Improving the performance of list intersection

  • Authors:
  • Dimitris Tsirogiannis;Sudipto Guha;Nick Koudas

  • Affiliations:
  • University of Toronto;University of Pennsylvania;University of Toronto

  • Venue:
  • Proceedings of the VLDB Endowment
  • Year:
  • 2009

Quantified Score

Hi-index 0.00

Visualization

Abstract

List intersection is a central operation, utilized excessively for query processing on text and databases. We present list intersection algorithms for an arbitrary number of sorted and unsorted lists tailored to the characteristics of modern hardware architectures. Two new list intersection algorithms are presented for sorted lists. The first algorithm, termed Dynamic Probes, dynamically decides the probing order on the lists exploiting information from previous probes at runtime. This information is utilized as a cache-resident microindex.

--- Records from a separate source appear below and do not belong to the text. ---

/-- The storage behind a physical address, or why there is none. Layers that sleep count as present (R25). -/
def locate (s : State) (pa : Nat) : Except MemErr Place :=
  match spaceOf pa with
  | .dram k =>
    let d := s.die (dSite k)
    let g := pa % 0x000C00000000 / 0x400000
    if g ≥ d.stackCap then .error errHole
    else if d.lpwr.isEmpty then .ok ⟨false, pa⟩
    else if (mapGet {} d.lpwr (d.layerOf g)).target == 3 then .error errLayerOff
    else .ok ⟨false, pa⟩
  | .weight j off =>
    let shadow := off ≥ 0x20000000
    let o := off % 0x20000000
    if o ≥ 0x18000000 then .error errUnbacked
    else
      let pair := o / 0x03000000
      let d := s.die (pSite j)
      if !d.wbok.getLsbD pair then .error errHole
      else
        let half := ((mapGet {} d.wpairs pair).act.toNat + b2n shadow) % 2
        .ok ⟨false, 0x020000000000 + j * 0x40000000 + half * 0x20000000 + o⟩
  | .pad core off =>
    if !coreOk core then .error errUnbacked
    else if off ≥ 0x6000 then .error errRange
    else .ok ⟨false, pa⟩
  | .slow off =>
    match mapFind s.fw.tier (off / 0x10000) with
    | some base => .ok ⟨true, base + off % 0x10000⟩
    | none => .error errTier
  | .remote w _ =>
    if (mapGet {} s.fw.fwin w).valid then .error (errRemote 0) else .error (errRemote 4)
  | .control _ => .error errUnbacked
  | .unbacked => .error errUnbacked

/-- One byte of storage. -/
def readAt (s : State) (p : Place) : Byte := mapGet 0 (if p.host then s.hostMem else s.mem) p.key

/-- Writes one byte of storage in canonical form. -/
def writeAt (s : State) (p : Place) (b : Byte) : State :=
  if p.host then { s with hostMem := cellSet 0 s.hostMem p.key b } else { s with mem := cellSet 0 s.mem p.key b }

/-- The byte at a physical address; 0 where there is no storage. -/
def readPhys (s : State) (pa : Nat) : Byte :=
  match locate s pa with
  | .ok p => readAt s p
  | .error _ => 0

/-- Writes the byte at a physical address; nothing where there is no storage. -/
def writePhys (s : State) (pa : Nat) (b : Byte) : State :=
  match locate s pa with
  | .ok p => writeAt s p b
  | .error _ => s

def readBytes (s : State) (pa n : Nat) : List Byte := (List.range n).map (fun i => readPhys s (pa + i))

def writeBytes (s : State) (pa : Nat) : List Byte → State
  | [] => s
  | b :: bs => writeBytes (writePhys s pa b) (pa + 1) bs

/-- `n` bytes of host memory. -/
def hostRead (s : State) (a n : Nat) : List Byte := (List.range n).map (fun i => mapGet 0 s.hostMem (a + i))

def hostWrite (s : State) (a : Nat) : List Byte → State
  | [] => s
  | b :: bs => hostWrite { s with hostMem := cellSet 0 s.hostMem a b } (a + 1) bs

/-- Home site of an address (R156): where its atomics, cells and waiters are. -/
def homeSite (pa : Nat) : Nat :=
  match spaceOf pa with
  | .dram k => dSite k
  | .weight j _ => pSite j
  | .pad core _ => siteOf core
  | .slow off => dSite (off / 65536 % 32)
  | .remote _ _ => 64
  | .control _ => 64
  | .unbacked => 64
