/-- Every copy of the lines of some frames leaves every cache, its dirty bytes written back (R214). -/
def dropFrames (s : State) (frames : List Nat) : State :=
  let sel (a : Nat) : Bool := frames.contains (a / 0x10000)
  let s := s.cores.foldl (fun (s : State) c => dropCopies s c.1 sel) s
  s.dies.foldl (fun (s : State) d =>
    if d.2.near.any (fun l => sel l.addr) then
      ((d.2.near.filter (fun l => sel l.addr)).foldl writeDirty s).modDie d.1 fun d =>
        { d with near := d.near.filter fun l => !sel l.addr }
    else s) s

end Sys2Proof.Machine
end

The second algorithm, termed Quantile-based, deduces in advance a good probing order, thus avoiding the overhead of adaptivity and is based on detecting lists with non-uniform distribution of document identifiers. For unsorted lists, we present a novel hash-based algorithm that avoids the overhead of sorting. A detailed experimental evaluation is presented based on real and synthetic data using existing chip multiprocessor architectures with eight cores, validating the efficiency and efficacy of the proposed algorithms.